Excerpted data.
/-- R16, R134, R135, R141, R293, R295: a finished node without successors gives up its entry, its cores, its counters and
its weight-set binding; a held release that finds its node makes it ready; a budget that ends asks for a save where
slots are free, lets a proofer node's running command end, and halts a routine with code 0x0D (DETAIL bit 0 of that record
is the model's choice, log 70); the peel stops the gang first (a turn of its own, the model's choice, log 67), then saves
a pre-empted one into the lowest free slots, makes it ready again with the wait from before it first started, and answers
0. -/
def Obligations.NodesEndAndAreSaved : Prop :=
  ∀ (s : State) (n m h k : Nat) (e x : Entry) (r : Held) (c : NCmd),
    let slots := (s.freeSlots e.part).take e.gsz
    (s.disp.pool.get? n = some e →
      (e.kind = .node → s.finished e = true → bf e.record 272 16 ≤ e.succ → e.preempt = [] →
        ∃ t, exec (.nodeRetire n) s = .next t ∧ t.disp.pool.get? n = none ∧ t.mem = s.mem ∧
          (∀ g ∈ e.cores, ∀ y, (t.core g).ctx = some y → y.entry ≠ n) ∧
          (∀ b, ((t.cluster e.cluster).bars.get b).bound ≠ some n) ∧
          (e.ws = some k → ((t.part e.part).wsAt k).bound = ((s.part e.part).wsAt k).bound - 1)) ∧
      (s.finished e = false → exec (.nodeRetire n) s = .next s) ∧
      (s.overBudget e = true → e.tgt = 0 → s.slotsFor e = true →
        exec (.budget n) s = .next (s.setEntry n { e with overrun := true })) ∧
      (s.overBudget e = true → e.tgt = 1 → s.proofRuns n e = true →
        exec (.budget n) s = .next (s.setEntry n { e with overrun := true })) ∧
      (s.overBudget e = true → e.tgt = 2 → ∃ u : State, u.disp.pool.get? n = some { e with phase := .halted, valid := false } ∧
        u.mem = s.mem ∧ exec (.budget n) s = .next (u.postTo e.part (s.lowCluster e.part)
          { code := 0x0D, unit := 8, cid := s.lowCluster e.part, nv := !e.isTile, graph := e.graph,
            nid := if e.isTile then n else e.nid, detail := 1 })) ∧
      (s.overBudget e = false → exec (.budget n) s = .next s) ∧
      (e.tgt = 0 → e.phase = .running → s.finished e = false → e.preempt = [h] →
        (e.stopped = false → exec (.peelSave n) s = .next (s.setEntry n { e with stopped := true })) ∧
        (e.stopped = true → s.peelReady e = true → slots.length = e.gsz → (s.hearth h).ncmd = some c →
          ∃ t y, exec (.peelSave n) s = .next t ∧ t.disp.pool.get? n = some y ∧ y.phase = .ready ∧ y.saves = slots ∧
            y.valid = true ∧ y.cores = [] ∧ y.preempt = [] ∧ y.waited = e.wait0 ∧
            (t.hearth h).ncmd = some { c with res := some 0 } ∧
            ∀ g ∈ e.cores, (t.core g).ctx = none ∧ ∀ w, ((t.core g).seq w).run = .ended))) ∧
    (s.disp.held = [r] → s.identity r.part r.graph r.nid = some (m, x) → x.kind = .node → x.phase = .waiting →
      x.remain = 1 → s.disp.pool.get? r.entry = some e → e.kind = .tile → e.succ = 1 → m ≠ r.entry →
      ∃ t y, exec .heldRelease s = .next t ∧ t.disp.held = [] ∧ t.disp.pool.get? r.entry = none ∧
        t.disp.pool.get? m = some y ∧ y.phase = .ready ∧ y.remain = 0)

--

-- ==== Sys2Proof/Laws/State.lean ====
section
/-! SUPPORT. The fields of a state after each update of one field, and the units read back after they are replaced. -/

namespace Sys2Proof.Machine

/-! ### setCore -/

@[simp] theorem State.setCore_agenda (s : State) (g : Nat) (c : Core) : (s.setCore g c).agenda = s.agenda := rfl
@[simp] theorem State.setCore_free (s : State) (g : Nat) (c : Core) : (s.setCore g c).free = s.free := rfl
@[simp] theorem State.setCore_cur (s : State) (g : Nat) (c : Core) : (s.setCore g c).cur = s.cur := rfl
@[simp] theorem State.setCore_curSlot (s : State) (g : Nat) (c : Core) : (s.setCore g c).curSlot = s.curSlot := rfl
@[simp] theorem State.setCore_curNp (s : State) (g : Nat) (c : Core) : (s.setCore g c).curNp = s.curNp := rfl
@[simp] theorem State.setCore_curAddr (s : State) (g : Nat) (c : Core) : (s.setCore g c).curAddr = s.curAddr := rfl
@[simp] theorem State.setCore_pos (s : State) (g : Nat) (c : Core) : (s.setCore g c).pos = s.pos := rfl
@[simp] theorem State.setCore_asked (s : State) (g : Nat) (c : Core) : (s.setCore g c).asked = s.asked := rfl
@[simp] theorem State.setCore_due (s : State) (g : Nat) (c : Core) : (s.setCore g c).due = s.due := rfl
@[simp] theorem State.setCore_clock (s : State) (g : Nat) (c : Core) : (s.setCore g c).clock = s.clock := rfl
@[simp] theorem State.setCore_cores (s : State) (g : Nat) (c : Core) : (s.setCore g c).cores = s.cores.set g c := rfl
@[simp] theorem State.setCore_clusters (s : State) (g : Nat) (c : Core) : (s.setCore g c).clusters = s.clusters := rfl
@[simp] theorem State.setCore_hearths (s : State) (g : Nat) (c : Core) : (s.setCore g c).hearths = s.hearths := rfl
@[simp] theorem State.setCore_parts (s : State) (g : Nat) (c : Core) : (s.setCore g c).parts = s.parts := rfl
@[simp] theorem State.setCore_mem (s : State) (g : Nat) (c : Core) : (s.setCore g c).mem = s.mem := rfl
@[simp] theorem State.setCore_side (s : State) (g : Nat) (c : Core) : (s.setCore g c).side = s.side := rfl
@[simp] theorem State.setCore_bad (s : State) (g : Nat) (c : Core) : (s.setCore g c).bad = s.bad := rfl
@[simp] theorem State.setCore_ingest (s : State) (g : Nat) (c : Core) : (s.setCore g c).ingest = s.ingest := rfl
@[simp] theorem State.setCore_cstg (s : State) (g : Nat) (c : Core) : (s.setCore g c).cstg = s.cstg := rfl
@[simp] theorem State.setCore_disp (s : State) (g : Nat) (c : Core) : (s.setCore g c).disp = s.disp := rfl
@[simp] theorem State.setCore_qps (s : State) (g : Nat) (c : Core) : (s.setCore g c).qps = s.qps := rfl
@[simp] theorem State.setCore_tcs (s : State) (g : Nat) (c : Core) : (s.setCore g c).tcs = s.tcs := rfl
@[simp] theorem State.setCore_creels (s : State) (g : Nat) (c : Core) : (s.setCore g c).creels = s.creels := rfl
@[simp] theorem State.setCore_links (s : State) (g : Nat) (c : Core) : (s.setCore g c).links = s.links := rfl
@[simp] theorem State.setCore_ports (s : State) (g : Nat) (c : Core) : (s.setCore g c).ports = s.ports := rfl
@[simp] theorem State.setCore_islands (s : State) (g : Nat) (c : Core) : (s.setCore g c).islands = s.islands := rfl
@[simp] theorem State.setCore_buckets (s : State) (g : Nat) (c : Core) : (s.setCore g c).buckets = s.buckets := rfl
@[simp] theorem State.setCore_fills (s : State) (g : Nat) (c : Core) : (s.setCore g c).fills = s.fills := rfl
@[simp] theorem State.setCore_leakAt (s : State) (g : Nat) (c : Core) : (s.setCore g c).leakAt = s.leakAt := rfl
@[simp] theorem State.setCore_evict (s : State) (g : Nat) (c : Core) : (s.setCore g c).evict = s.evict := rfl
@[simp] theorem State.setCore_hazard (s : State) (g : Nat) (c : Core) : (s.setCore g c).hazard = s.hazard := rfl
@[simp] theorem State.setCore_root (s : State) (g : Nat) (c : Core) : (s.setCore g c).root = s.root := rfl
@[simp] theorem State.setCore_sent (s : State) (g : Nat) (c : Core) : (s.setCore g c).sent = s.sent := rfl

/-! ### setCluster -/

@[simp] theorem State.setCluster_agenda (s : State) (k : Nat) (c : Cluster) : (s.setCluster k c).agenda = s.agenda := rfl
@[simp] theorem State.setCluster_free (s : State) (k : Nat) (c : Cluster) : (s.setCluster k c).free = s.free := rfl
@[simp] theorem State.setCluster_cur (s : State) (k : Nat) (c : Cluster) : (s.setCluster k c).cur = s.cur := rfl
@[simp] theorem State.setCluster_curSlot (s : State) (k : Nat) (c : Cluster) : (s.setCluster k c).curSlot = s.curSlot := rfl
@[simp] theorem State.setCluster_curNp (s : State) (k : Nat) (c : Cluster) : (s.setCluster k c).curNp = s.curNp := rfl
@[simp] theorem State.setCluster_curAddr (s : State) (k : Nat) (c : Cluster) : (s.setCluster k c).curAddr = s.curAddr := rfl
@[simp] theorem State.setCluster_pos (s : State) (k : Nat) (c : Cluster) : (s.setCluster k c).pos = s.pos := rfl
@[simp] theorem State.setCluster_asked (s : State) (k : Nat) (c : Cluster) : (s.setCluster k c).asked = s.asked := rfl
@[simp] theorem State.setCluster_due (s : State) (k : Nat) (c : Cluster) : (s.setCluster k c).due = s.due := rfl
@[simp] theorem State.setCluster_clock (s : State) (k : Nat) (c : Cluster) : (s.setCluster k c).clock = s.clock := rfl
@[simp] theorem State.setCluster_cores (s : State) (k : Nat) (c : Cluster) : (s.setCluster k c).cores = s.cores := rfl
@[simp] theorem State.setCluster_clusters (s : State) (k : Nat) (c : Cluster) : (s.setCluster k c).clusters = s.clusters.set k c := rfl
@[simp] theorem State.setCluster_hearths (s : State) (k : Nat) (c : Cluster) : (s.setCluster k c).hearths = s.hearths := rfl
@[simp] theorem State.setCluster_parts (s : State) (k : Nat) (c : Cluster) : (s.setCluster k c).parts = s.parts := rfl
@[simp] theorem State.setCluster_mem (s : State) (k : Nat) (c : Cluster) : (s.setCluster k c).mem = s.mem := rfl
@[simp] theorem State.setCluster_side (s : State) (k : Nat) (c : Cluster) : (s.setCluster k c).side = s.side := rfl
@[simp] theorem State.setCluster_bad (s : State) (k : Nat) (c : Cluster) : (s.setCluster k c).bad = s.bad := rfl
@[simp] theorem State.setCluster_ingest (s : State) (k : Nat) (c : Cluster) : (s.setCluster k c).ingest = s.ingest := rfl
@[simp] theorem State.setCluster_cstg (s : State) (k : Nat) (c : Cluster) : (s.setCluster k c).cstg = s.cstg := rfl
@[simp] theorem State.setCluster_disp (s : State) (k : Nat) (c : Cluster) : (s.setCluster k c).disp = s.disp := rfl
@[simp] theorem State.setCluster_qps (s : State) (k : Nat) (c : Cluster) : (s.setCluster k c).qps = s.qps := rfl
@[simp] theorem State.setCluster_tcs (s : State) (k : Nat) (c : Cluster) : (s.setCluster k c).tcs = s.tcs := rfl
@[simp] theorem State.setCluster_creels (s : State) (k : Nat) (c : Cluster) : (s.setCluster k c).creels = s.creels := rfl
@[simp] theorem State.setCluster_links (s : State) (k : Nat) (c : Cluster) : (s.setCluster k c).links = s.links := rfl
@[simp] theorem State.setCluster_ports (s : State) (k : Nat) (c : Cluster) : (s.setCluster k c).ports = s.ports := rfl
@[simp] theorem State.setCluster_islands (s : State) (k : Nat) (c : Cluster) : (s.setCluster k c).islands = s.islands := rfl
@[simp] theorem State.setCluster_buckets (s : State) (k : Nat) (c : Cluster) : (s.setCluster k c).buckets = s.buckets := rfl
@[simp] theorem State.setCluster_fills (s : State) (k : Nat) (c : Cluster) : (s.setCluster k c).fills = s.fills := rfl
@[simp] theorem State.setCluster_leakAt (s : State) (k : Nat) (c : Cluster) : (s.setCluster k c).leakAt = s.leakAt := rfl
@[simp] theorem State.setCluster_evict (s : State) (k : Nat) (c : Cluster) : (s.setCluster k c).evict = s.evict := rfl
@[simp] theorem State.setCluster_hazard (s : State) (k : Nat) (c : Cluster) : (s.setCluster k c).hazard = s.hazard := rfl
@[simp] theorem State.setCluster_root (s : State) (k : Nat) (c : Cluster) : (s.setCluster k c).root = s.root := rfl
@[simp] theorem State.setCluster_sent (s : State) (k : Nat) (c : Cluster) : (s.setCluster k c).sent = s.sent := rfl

---

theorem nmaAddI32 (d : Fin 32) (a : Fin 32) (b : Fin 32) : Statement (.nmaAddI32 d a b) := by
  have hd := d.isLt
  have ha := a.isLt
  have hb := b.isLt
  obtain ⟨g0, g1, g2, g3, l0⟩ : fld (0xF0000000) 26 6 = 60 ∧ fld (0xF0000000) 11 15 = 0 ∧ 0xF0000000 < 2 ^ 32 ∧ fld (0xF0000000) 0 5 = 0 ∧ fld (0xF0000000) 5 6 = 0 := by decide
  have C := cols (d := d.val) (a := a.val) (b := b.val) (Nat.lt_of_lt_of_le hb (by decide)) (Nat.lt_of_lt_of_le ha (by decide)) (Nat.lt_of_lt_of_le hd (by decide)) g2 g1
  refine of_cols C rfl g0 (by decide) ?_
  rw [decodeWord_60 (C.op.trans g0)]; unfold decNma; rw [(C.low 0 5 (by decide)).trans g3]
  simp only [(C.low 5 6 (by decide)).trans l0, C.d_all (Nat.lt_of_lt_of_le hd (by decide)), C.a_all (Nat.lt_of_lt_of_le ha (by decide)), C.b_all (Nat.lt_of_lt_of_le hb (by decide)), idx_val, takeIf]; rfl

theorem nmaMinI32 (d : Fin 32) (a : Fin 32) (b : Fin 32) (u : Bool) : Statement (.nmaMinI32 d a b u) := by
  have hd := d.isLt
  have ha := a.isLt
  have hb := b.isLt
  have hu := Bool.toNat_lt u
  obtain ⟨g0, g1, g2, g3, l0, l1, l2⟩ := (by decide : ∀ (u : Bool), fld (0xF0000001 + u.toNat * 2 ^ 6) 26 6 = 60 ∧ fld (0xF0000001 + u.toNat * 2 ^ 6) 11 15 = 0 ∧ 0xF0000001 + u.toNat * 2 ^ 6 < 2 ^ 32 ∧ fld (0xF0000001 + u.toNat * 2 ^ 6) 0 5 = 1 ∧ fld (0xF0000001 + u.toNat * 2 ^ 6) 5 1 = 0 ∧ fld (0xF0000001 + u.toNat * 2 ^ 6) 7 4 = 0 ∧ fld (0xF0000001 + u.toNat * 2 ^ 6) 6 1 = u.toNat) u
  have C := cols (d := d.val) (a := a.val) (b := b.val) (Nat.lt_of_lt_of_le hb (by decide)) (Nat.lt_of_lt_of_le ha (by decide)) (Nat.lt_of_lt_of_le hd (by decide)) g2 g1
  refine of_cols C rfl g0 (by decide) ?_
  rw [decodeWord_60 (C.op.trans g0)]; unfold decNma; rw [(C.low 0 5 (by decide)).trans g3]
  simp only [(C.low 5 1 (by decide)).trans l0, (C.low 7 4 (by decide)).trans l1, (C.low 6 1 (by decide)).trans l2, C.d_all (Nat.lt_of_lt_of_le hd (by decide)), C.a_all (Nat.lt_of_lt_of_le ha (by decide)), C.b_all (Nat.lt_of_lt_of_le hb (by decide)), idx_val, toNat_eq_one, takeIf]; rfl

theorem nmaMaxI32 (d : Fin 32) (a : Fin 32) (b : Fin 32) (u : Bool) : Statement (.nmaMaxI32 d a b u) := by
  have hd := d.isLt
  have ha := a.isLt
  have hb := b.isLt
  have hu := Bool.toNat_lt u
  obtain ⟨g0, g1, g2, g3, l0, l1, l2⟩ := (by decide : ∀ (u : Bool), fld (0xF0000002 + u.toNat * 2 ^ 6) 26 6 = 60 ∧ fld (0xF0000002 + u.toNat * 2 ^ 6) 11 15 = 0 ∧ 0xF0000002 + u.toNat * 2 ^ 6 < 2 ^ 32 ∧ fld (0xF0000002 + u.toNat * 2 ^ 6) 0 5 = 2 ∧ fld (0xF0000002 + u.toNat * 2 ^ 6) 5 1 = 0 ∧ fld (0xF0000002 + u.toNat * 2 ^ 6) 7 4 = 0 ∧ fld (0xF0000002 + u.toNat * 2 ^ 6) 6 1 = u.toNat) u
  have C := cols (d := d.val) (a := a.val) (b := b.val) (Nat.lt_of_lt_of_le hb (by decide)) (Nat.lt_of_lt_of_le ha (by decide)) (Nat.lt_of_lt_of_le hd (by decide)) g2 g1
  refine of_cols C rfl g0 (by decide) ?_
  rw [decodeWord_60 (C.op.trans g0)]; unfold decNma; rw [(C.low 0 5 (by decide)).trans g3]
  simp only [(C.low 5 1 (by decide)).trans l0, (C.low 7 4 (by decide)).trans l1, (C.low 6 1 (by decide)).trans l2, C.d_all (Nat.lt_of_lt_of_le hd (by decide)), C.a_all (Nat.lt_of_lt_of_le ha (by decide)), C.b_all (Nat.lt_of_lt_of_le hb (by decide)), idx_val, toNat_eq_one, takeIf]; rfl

What you should do. In the entries above, find the line holding "k c).fills = s.fills := rfl" and the line holding "k c).root = s.root := rfl"; print both of them and every line between, exactly, and nothing else.

Result below.
@[simp] theorem State.setCluster_fills (s : State) (k : Nat) (c : Cluster) : (s.setCluster k c).fills = s.fills := rfl
@[simp] theorem State.setCluster_leakAt (s : State) (k : Nat) (c : Cluster) : (s.setCluster k c).leakAt = s.leakAt := rfl
@[simp] theorem State.setCluster_evict (s : State) (k : Nat) (c : Cluster) : (s.setCluster k c).evict = s.evict := rfl
@[simp] theorem State.setCluster_hazard (s : State) (k : Nat) (c : Cluster) : (s.setCluster k c).hazard = s.hazard := rfl
@[simp] theorem State.setCluster_root (s : State) (k : Nat) (c : Cluster) : (s.setCluster k c).root = s.root := rfl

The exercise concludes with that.